Integer step size in scipy optimize minimize

The Nelder-Mead minimize method now lets you specify the initial simplex vertex points, so you should be able to set the simplex points far apart, and the simplex will then flop around and find the minimum and converge when the simplex size drops below 1.

https://docs.scipy.org/doc/scipy/reference/optimize.minimize-neldermead.html#optimize-minimize-neldermead


Unfortunately, Scipy's built-in optimization tools don't easily allow for this. But never fear; it sounds like you have a convex problem, and so you should be able to find a unique optimum, even if it won't be mathematically pretty.

Two options that I've implemented for different problems are creating a custom gradient descent algorithm, and using bisection on a series of univariate problems. If you're doing cross-validation in your tuning, your loss function unfortunately won't be smooth (because of noise from cross-validation on different datasets), but will be generally convex.

To implement gradient descent numerically (without having an analytical method for evaluating the gradient), choose a test point and a second point that is delta away from your test point in all dimensions. Evaluating your loss function at these two points can allow you to numerically compute a local subgradient. It is important that delta be large enough that it steps outside of local minima created by cross-validation noise.

A slower but potentially more robust alternative is to implement bisection for each parameter you're testing. If you know that the problem in jointly convex in your two parameters (or n parameters), you can separate this into n univariate optimization problems, and write a bisection algorithm which recursively hones in on the optimal parameters. This can help handle some types of quasiconvexity (e.g. if your loss function takes a background noise value for part of its domain, and is convex in another region), but requires a good guess as to the bounds for the initial iteration.

If you simply snap the requested x values to an integer grid without fixing xtol to map to that gridsize, you risk having the solver request two points within a grid cell, receiving the same output value, and concluding that it is at a minimum.
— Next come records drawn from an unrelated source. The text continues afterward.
-- ==== Sys2Proof/Machine/Fetch.lean ====
section
/-! DEFINITION. Phases 1 and 2 of a step (40_dispatch.md R133, R134): fetching the instruction at the pc, and the faults
of fetching; and placing an instruction where the next fetch reads it. -/

namespace Sys2Proof.Machine

/-- The word `k` places after the pc, or none where that address exceeds 32767 (R134). -/
def State.fetchWord (s : State) (k : Nat) : Option Word :=
  if s.pc.toNat + k ≤ literalMax then some (s.mem.readWord (s.pc.toNat + k)) else none

/-- Fetch and decode the instruction at the pc. -/
def State.fetch (s : State) : Except DecodeError Instr :=
  decodeAt s.fetchWord

/-- What a failed fetch does: an opcode above 21 raises IllegalInstruction (R133), an operand word past 32767 raises
OutOfBounds with its address and position (R134). A pc above 32767 has no opcode word to fetch (R143). -/
def fetchFault (e : DecodeError) (s : State) : Result :=
  match e with
  | .noOpcode => .fault .fetchOutOfRange
  | .illegalOpcode op => fail .illegalInstruction op op 0 s
  | .noOperand op k => fail .outOfBounds op (BitVec.ofNat 16 (s.pc.toNat + k)) (BitVec.ofNat 2 k) s

/-- A memory that has been loaded: a memory never loaded becomes that of an empty image (R302). -/
def Memory.ensureLoaded (m : Memory) : Memory :=
  match m.base with
  | .powerOn => Memory.ofImage []
  | .zeroed => m

/-- Store words one after another from word `a` on. -/
def Memory.writeWords (m : Memory) (a : Nat) : List Word → Memory
  | [] => m
  | w :: rest => (m.writeWord a w).writeWords (a + 1) rest

/-- The address from which the next step can fetch four words: the pc, or 0 where the pc leaves no room for them. -/
def State.fetchAddress (s : State) : Word :=
  if s.pc.toNat + 3 ≤ literalMax then s.pc else 0

/-- The state whose very next step runs the instruction words `ws`: RUNNING, the CORE's turn, memory loaded, and the
words at the pc. Log entry 9. -/
def State.placeWords (s : State) (ws : List Word) : State :=
  { s with
    pc := s.fetchAddress
    mem := s.mem.ensureLoaded.writeWords s.fetchAddress.toNat ws
    rs := .running
    script := [] }

end Sys2Proof.Machine
end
No easy answer, unfortunately.


Snap your floats x, y (a.k.a. winsize, threshold) to an integer grid inside your function, like this:

def func( x, y ):
    x = round( x )
    y = round( (y - 1) / 2 ) * 2 + 1  # 1 3 5 ...
    ...

Then Nelder-Mead will see function values only on the grid, and should give you near-integer x, y.
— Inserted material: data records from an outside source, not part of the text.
-- ==== Sys2Proof/Machine/Step.lean ====
section
/-! DEFINITION. One step of the machine: a move of the host, or a step of the CORE (40_dispatch.md R130 to R146). -/

namespace Sys2Proof.Machine

/-- A step of the CORE (R146). Only a RUNNING core takes a step; in every other run state nothing changes (R132). -/
def coreStep (s : State) : Host.Outcome State Fault Refusal :=
  if s.rs = .running then
    match s.fetch with
    | .ok i => exec i s
    | .error e => fetchFault e s
  else .next s

/-- One step: the host's move where it is the host's turn, else a step of the CORE. -/
def step (s : State) : Host.Outcome State Fault Refusal :=
  match s.turn with
  | .core rest => coreStep { s with script := rest }
  | .host m rest => hostMove m { s with script := rest }

/-- `s` with the instruction whose bits are `w` placed where the next step fetches it. -/
def State.withFetchWord (s : State) (nbits w : Nat) : State :=
  s.placeWords (tableWords nbits w)

end Sys2Proof.Machine
end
(If you'd care to post your code someplace, I'm looking for test cases for a Nelder-Mead with restarts.)


Assuming that the function to minimize is arbitrarily complex (nonlinear), this is a very hard problem in general. It cannot be guaranteed to be solved optimal unless you try every possible option. I do not know if there are any integer constrained nonlinear optimizer (somewhat doubt it) and I will assume you know that Nelder-Mead should work fine if it was a contiguous function.

Edit: Considering the comment from @Dougal I will just add here: Set up a coarse+fine grid search first, if you then feel like trying if your Nelder-Mead works (and converges faster), the points below may help...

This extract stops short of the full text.